Für das Üben und Trainieren mit Kindern, bzw. Sporteinsteigern gab es ebenfalls mehrere Angebote: Den Tennisring als Spiel- und Übungsgerät für abwechslungsreiche Übungsstunden brachte Carl-Michael Bundschuh vom Motorikzentrum St. Loreto in Schwäbisch Gmünd den interessierten Teilnehmern näher. Vielen war das Gerät gar nicht bekannt. Fred Eberle und Eric Schmid sorgten auf bewährte Art und Weise für neue Impulse zum geraden und gedrehten Wurf sowie zum Laufen mit Kindern und die Grundschullehrerin, Simone Eidel vermittelte Übungsbausteine zur Förderung der exekutiven Funktionen in der Kinderleichtathletik, die durch eine Verbindung von Bewegung mit kognitiven Aufgabenstellungen gekennzeichnet ist.

Einen Workshop der ganz besonderen Art erlebten 12 Teilnehmer/innen mit Referent Sebastian Stumpf bei „Fit4Drums“. Die Kombination von rhythmischen Trommelschlägen, Bewegung und motivierender Musik ergaben eine außergewöhnliche Choreographie, strahlende Gesichter und viele neue Ideen für die Übungsstunden zuhause.

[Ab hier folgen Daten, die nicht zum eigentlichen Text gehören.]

-- ==== Sys2Proof/Machine/NocMap.lean ====
section
/-! DEFINITION. Orthogon's routers, attachments and bridge links (R233, R234), its routes (R235, R236), and the flit and packet
headers (R237, R238, R240). -/

namespace Sys2Proof.Machine

/-! ### Attachments (Table 10-1) -/

/-- The compute-die router at column x of cluster c's local sector: sector s of a die holds columns 4s to 4s + 3, its clusters
one row each. -/
def clusterRtr (c x : Nat) : Nat := 48 * (c / 12) + 8 * (c % 6) + (4 * (c % 12 / 6) + x)

/-- Router (x, y) of the I/O die. -/
def ioRtr (x y : Nat) : Nat := 96 + 4 * y + x

/-- The router of a bank: two tiles and 32 cluster memory banks share one. -/
def bankRtr (key : Nat) : Nat :=
  let i := key % 256
  if key / 256 = 24 then ioRtr (i / 64) 1
  else clusterRtr (key / 256) (if i < 64 then i / 16 else (i - 64) / 32)

def tileRtr (t : Nat) : Nat := clusterRtr (t / 8) (t % 8 / 2)

/-- A cluster's DMA engine and its scrubber. -/
def engineRtr (c : Nat) : Nat := clusterRtr c 0

/-- Accelerator position n of sector s of the device. -/
def positionRtr (s n : Nat) : Nat := 48 * (s / 2) + 8 * (n / 4 % 6) + (4 * (s % 2) + n % 4)

/-- The accelerator with calendar index q: its position is its instance number within its class and sector. -/
def accRtr (q : Nat) : Nat := positionRtr (sectorOf q) (instOf q % perSector (classOf q))

def sdcRtr (n : Nat) : Nat := ioRtr (n / 32) 0

/-- The framers of a lane group. -/
def framerRtr (g : Nat) : Nat := if g < 4 then ioRtr g 1 else ioRtr (g - 4) 2

def compassRtr : Nat := ioRtr 0 2
def zelfaRtr : Nat := ioRtr 1 2
def cxlRtr : Nat := ioRtr 2 2
/-- Meridian, the power manager and Plumb. -/
def plumbRtr : Nat := ioRtr 3 2

/-- The router of the unit that holds a register (R233, R420); none where Table 10-1 places no unit for the block. -/
def regRtr (a : Nat) : Option Nat :=
  if 0x40100000 ≤ a ∧ a < 0x40200000 ∨ 0x40300000 ≤ a ∧ a < 0x40400000 ∨ 0x41C00000 ≤ a ∧ a < 0x42000000 then some plumbRtr
  else if 0x40400000 ≤ a ∧ a < 0x40500000 then some compassRtr
  else if 0x40600000 ≤ a ∧ a < 0x40780000 then some (engineRtr ((a - 0x40600000) / 0x10000))
  else if 0x40800000 ≤ a ∧ a < 0x40980000 then some (engineRtr ((a - 0x40800000) / 0x10000))
  else if 0x40A00000 ≤ a ∧ a < 0x40A001A0 then some (accRtr (400 + (a - 0x40A00000) / 4))
  else if 0x40C00000 ≤ a ∧ a < 0x40C00040 then some (accRtr (384 + (a - 0x40C00000) / 4))
  else if 0x40C00040 ≤ a ∧ a < 0x40C00080 then some (accRtr (504 + (a - 0x40C00040) / 4))
  else if 0x40C00080 ≤ a ∧ a < 0x40C00100 then some (accRtr (520 + (a - 0x40C00080) / 4))
  else if 0x40E00000 ≤ a ∧ a < 0x40E02000 then some (sdcRtr ((a - 0x40E00000) / 0x40))
  else if 0x41000000 ≤ a ∧ a < 0x41040000 then some (framerRtr ((a - 0x41000000) / 0x8000))
  else if 0x41040000 ≤ a ∧ a < 0x41044000 then some (framerRtr ((a - 0x41040000) / 0x800))
  else if 0x41400000 ≤ a ∧ a < 0x41800000 then some cxlRtr
  else if 0x42000000 ≤ a ∧ a < 0x420C0000 then some (tileRtr ((a - 0x42000000) / 0x1000))
  else none

/-- The router of the unit that an address names. -/
def addrRtr (a : Nat) : Option Nat :=
  match target a with
  | .mem a => (bankOf a).map bankRtr
  | .bitSet a => (bankOf a).map bankRtr
  | .bitClr a => (bankOf a).map bankRtr
  | .reg a => regRtr a
  | .host _ => some cxlRtr
  | .none => none

/-- The fence domain whose ejection port a request for the address reaches. -/
def targetDomain (a : Nat) : Option Nat :=
  match target a with
  | .mem a => (bankOf a).map bankDomain
  | .bitSet a => (bankOf a).map bankDomain
  | .bitClr a => (bankOf a).map bankDomain
  | .reg a => regDomain a
  | _ => none

/-- The fence domain whose requesters the identity is one of. -/
def identDomain (i : Ident) : Option Nat :=
  match i.kind with
  | 1 => some (i.index / 8)
  | 2 => some (if i.index = 24 then 29 else i.index)
  | 3 => if i.index < 560 then some (24 + sectorOf i.index) else if i.index < 564 then some (24 + (i.index - 560)) else none
  | 4 => some 28
  | _ => none

/-! ### Routes (R235, R236) -/

/-- The mesh port toward (x, y), X first; `none` at that position. -/
def meshPort (r x y : Nat) : Option Nat :=
  if rtrX r < x then some 5
  else if x < rtrX r then some 7
  else if rtrY r < y then some 4
  else if y < rtrY r then some 6
  else none

/-- The position on the router's own die from which a packet for router `dest` of another die leaves. -/
def exitOf (r dest : Nat) : Nat × Nat :=
  match rtrDie r, rtrDie dest with
  | 2, 0 => (rtrX dest / 2, 0)
  | 2, _ => (rtrX dest / 2, 3)
  | _, 2 => (rtrX r, 5)
  | 0, _ => (7, rtrY r)
  | _, _ => (0, rtrY r)

/-- The port of the link that the packet takes over bridge b, the k-th enabled one (R236). -/
def linkPort (r b en src dest : Nat) : Nat :=
  let ls := (linksOf r b).filter fun l => bitOf en l
  let l := ls.getD ((src + dest) % ls.length) 0
  8 + (rtrLinks r).findIdx fun x => x == (b, l)

/-- Output port of a packet at router r; `en` gives each bridge's enabled links in the packet's epoch. -/
def routePort (r src dest destPort : Nat) (en : Nat → Nat) : Nat :=
  if rtrDie r = rtrDie dest then (meshPort r (rtrX dest) (rtrY dest)).getD destPort
  else
    let b := bridgeOf (rtrDie r) (rtrDie dest)
    let (x, y) := exitOf r dest
    (meshPort r x y).getD (linkPort r b (en b) src dest)

/-! ### Flit and packet headers (Tables 10-3 and 10-4) -/

def Flit.type (h : BitVec 56) : Nat := bitsOf h.toNat 55 54
def Flit.vc (h : BitVec 56) : Nat := bitsOf h.toNat 53 52
def Flit.epoch (h : BitVec 56) : Nat := bitsOf h.toNat 51 51
def Flit.dest (h : BitVec 56) : Nat := bitsOf h.toNat 48 42
def Flit.prio (h : BitVec 56) : Nat := bitsOf h.toNat 50 49
def Flit.destPort (h : BitVec 56) : Nat := bitsOf h.toNat 41 38
def Flit.poison (h : BitVec 56) : Nat := bitsOf h.toNat 37 30
def Flit.flow (h : BitVec 56) : Nat := bitsOf h.toNat 29 18
/-- HEAD or SINGLE. -/
def Flit.isHead (h : BitVec 56) : Bool := Flit.type h == 0 || Flit.type h == 3

/-- A flit header (Table 10-3). -/
def Flit.make (type vc epoch prio dest destPort poison flow : Nat) : BitVec 56 :=
  BitVec.ofNat 56 (type * 2 ^ 54 + vc * 2 ^ 52 + epoch * 2 ^ 51 + prio * 2 ^ 49 + dest * 2 ^ 42 + destPort * 2 ^ 38 + poison * 2 ^ 30
    + flow * 2 ^ 18)

/-- The header with these lanes marked poisoned. -/
def Flit.mark (h : BitVec 56) (lanes : BitVec 8) : BitVec 56 := h ||| (lanes.setWidth 56 <<< 30)
/-- The header of another flit of the packet. -/
def Flit.withType (h : BitVec 56) (t : Nat) : BitVec 56 := BitVec.ofNat 56 (h.toNat % 2 ^ 54 + t * 2 ^ 54)

def Pkt.op (p : BitVec 256) : Nat := bitsOf p.toNat 255 248
def Pkt.len (p : BitVec 256) : Nat := bitsOf p.toNat 247 240
def Pkt.tag (p : BitVec 256) : Nat := bitsOf p.toNat 239 232
def Pkt.srcRtr (p : BitVec 256) : Nat := bitsOf p.toNat 231 225
def Pkt.srcPort (p : BitVec 256) : Nat := bitsOf p.toNat 224 223
def Pkt.src (p : BitVec 256) : Nat := bitsOf p.toNat 222 207
def Pkt.obo (p : BitVec 256) : Nat := bitsOf p.toNat 206 191
def Pkt.addr (p : BitVec 256) : Nat := bitsOf p.toNat 190 143
def Pkt.status (p : BitVec 256) : Nat := bitsOf p.toNat 142 140
def Pkt.busy (p : BitVec 256) : Bool := bitOf p.toNat 139
def Pkt.crc (p : BitVec 256) : Nat := bitsOf p.toNat 31 0
/-- READ_RSP or WRITE_ACK. -/
def Pkt.isRsp (p : BitVec 256) : Bool := Pkt.op p == 0x81 || Pkt.op p == 0x82

/-- The CRC-32C of a packet over header bits [255:32] and the payload bytes; the header's bytes go first, the lowest first
(DESIGN CHOICE, log 66). -/
def Pkt.crcOf (p : BitVec 256) (payload : List Byte) : Nat := crc32c (leBytes 28 (p.toNat / 2 ^ 32) ++ payload)

/-- The response to a request (R238): its LEN, TAG, requester and ADDR, with STATUS, BUSY and the CRC. -/
def Pkt.response (p : BitVec 256) (op status : Nat) (busy : Bool) (payload : List Byte) : BitVec 256 :=
  let v := BitVec.ofNat 256 (op * 2 ^ 248 + p.toNat % 2 ^ 248 / 2 ^ 143 * 2 ^ 143 + status * 2 ^ 140 + (if busy then 2 ^ 139 else 0))
  BitVec.ofNat 256 (v.toNat + Pkt.crcOf v payload)

/-! ### What an injection point writes into a header (R240, R254) -/

/-- PRIO of a requester. -/
def State.prioOf (s : State) (who : Ident) : Nat := SMap.get (fun _ => 0) s.img.reqPrio (Ident.code who)

/-- The guaranteed range of a requester that holds an address. -/
def State.guaranteed (s : State) (who : Ident) (a : Nat) : Option RangeT :=
  s.img.ranges.find? fun x => x.who == Ident.code who && x.first ≤ a && a ≤ x.last

/-- Virtual channel and flow of a packet: its guaranteed flow, or its return flow, on VC0; else by PRIO, or VC3 for a
response. -/
def State.channelOf (s : State) (p : BitVec 256) : Nat × Nat :=
  let who := identOf (Pkt.src p)
  match s.guaranteed who (Pkt.addr p) with
  | some x => (0, if Pkt.isRsp p then x.retFlow else x.flow)
  | none => (if Pkt.isRsp p then 3 else if 2 ≤ s.prioOf who then 1 else 2, 0)

def State.epoch (s : State) : Nat := s.fget Addr.nocEpochStat Fld.nocEpochStatEpoch

/-- The header of a HEAD or SINGLE flit as it is injected: VC, EPOCH, PRIO and FLOW, and the destination: the unit the address
names, by the local port that the requester chose, or the requester of a response. -/
def State.injectHdr (s : State) (h : BitVec 56) (p : BitVec 256) : BitVec 56 :=
  let ch := s.channelOf p
  let dest := if Pkt.isRsp p then Pkt.srcRtr p else (addrRtr (Pkt.addr p)).getD (Flit.dest h)
  let port := if Pkt.isRsp p then Pkt.srcPort p else Flit.destPort h
  Flit.make (Flit.type h) ch.1 s.epoch (s.prioOf (identOf (Pkt.src p))) dest port (Flit.poison h) ch.2

end Sys2Proof.Machine
end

Das einstimmige Resümee aller Beteiligten:
Ein gelungener Kongress mit der richtigen Mischung aus interessanten wissenschaftlichen Erkenntnissen zur Gestaltung zeitgemäßer Angebot im Breitensport und vielfältigen praktischen Workshops für die im Breitensport vor Ort Engagierten. Die Infrastruktur im Sportinstitut Tübingen hat für diesen Kongress genau gepasst und war die Basis für eine ausgesprochen gute Atmosphäre. Inhalte und Organisation fanden große Zustimmung und Anerkennung.